===== AVAILABLE RECORDS =====

-- ==== Sys2Proof/Tests/Slice0.lean ====
section
/-! SUPPORT. Tests: every expected value is taken from spec/95, 96, 97 (test vectors) or from the example of the command's
rule, unless the comment says otherwise. The witnesses show, for every statement with hypotheses, values that meet them. -/

namespace Sys2Proof.Tests

open Sys2Proof Sys2Proof.Machine

/-! ### Helpers -/

/-- The outcome is a next state of which `p` holds. -/
def nextIs (r : Result) (p : State → Bool) : Bool :=
  match r with
  | .next t => p t
  | _ => false

/-- The outcome is a next state with the response (status, data). -/
def answers (r : Result) (status : Byte) (data : Word) : Bool := nextIs r fun t => t.rsp == some ⟨status, data⟩

/-- Whether a word decodes to a command. -/
def decodesTo (w : CmdWord) (i : Instr) : Bool :=
  match decode w with
  | .ok j => j == i
  | .error _ => false

def refusesWord (w : CmdWord) : Bool :=
  match decode w with
  | .ok _ => false
  | .error _ => true

/-- The reset state with these bytes received and this parser state. -/
def received (raw : Bytes) (st : RxState) : State := { State.reset with raw := raw, rxst := st }

/-- Frame B1 of 96_test_vectors_checksum_frames.md: a plain read request, also the example of R87. -/
def frameB1 : Bytes :=
  [0xAA#8, 0x00#8, 0x01#8, 0x00#8, 0x00#8, 0x00#8, 0x65#8, 0x00#8, 0x00#8, 0x00#8, 0x0A#8, 0x00#8, 0x6F#8, 0x71#8] ++
  [0x00#8, 0x01#8, 0x01#8, 0x00#8, 0xB8#8, 0x0B#8, 0x00#8, 0x00#8, 0x01#8, 0x00#8, 0xC5#8, 0x90#8]

/-- Frame B8: a read request with negative descriptor values. -/
def frameB8 : Bytes :=
  [0xAA#8, 0x00#8, 0xFF#8, 0xFF#8, 0xFF#8, 0xFF#8, 0x00#8, 0x00#8, 0x00#8, 0x80#8, 0x0A#8, 0x00#8, 0x85#8, 0x67#8] ++
  [0x00#8, 0x01#8, 0xFE#8, 0xFF#8, 0xFD#8, 0xFF#8, 0xFF#8, 0xFF#8, 0x00#8, 0x80#8, 0x77#8, 0x4A#8]

/-- The first 24 bytes of the frames of 96 section 2.4, with data size low byte `d`, service flags `f` and id `i`. -/
def headOf (d k f i : Byte) : Bytes :=
  [0xAA#8, 0x00#8, 0x65#8, 0x00#8, 0x00#8, 0x00#8, 0x01#8, 0x00#8, 0x00#8, 0x00#8, d, 0x00#8, 0x73#8, k] ++
  [f, i, 0x02#8, 0x00#8, 0x53#8, 0x04#8, 0x00#8, 0x00#8, 0x05#8, 0x00#8]

/-- Frame R: a normal response with payload 78 56 34 92. -/
def frameR : Bytes := headOf 0x0E#8 0x09#8 0x02#8 0x01#8 ++ [0x78#8, 0x56#8, 0x34#8, 0x92#8, 0xF4#8, 0x8F#8]

/-- Frame V: R with the reserved service flags 0x01. -/
def frameV : Bytes := headOf 0x0E#8 0x09#8 0x01#8 0x01#8 ++ [0x78#8, 0x56#8, 0x34#8, 0x92#8, 0xF3#8, 0x81#8]

/-- The error response of 95 E7: payload 00 25. -/
def frameE7 : Bytes :=
  [0xAA#8, 0x00#8, 0x65#8, 0x00#8, 0x00#8, 0x00#8, 0x01#8, 0x00#8, 0x00#8, 0x00#8, 0x0C#8, 0x00#8, 0x71#8, 0x05#8] ++
  [0x03#8, 0x02#8, 0x02#8, 0x00#8, 0x53#8, 0x04#8, 0x00#8, 0x00#8, 0x05#8, 0x00#8, 0x00#8, 0x25#8, 0x87#8, 0x2F#8]

/-- The byte-stream response of 95 E6: one record (1, Sum, 12.5). -/
def frameE6 : Bytes :=
  [0xAA#8, 0x00#8, 0x65#8, 0x00#8, 0x00#8, 0x00#8, 0x01#8, 0x00#8, 0x00#8, 0x00#8, 0x19#8, 0x00#8, 0x7E#8, 0x1F#8] ++
  [0x02#8, 0x01#8, 0x01#8, 0x00#8, 0xB8#8, 0x0B#8, 0x00#8, 0x00#8, 0x01#8, 0x00#8] ++
  [0x13#8, 0x00#8, 0x00#8, 0x00#8, 0x00#8, 0xF1#8, 0x53#8, 0x65#8, 0x01#8, 0x00#8, 0xFE#8, 0x00#8, 0x00#8, 0x48#8, 0x41#8] ++
  [0x0B#8, 0xB5#8]

/-- The descriptor of the examples of R87 and R88. -/
def described (otype : Half) (oid : Word) (pid : Half) : State :=
  { State.reset with tsrc := 1#32, tdst := 101#32, totype := otype, toid := oid, tpid := pid }

/-- A state with a payload being assembled. -/
def assembling (pay : Bytes) (kind : PayKind) : State := { State.reset with txpay := pay, txpk := kind }

/-! ### WellFormed refuses what R64 (c) calls illegal -/

theorem test_wellFormed_get_unassigned : WellFormed (.get 0x05#8) = false := by decide
theorem test_wellFormed_set_readOnly : WellFormed (.set 0x08#8 0#32) = false := by decide
theorem test_wellFormed_set_unassigned : WellFormed (.set 0x7F#8 0#32) = false := by decide
theorem test_wellFormed_accepts : WellFormed (.get 0x7E#8) = true ∧ WellFormed (.set 0x04#8 7#32) = true := by decide

/-! ### Decoding: one word per command, written out from the encodings of R57 and R62 -/

theorem test_decode_system : decodesTo 0x000000000000#48 .nop ∧ decodesTo 0x010000000000#48 .srst ∧
    decodesTo 0x022F00000000#48 (.get 0x2F#8) ∧ decodesTo 0x0302FFFFFFFE#48 (.set 0x02#8 0xFFFFFFFE#32) := by decide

=====

* **WORK INSTRUCTION**
Each line in the data that holds the word "response" must be copied.

* **SOLUTION**
/-- The outcome is a next state with the response (status, data). -/
/-- Frame R: a normal response with payload 78 56 34 92. -/
/-- The error response of 95 E7: payload 00 25. -/
/-- The byte-stream response of 95 E6: one record (1, Sum, 12.5). -/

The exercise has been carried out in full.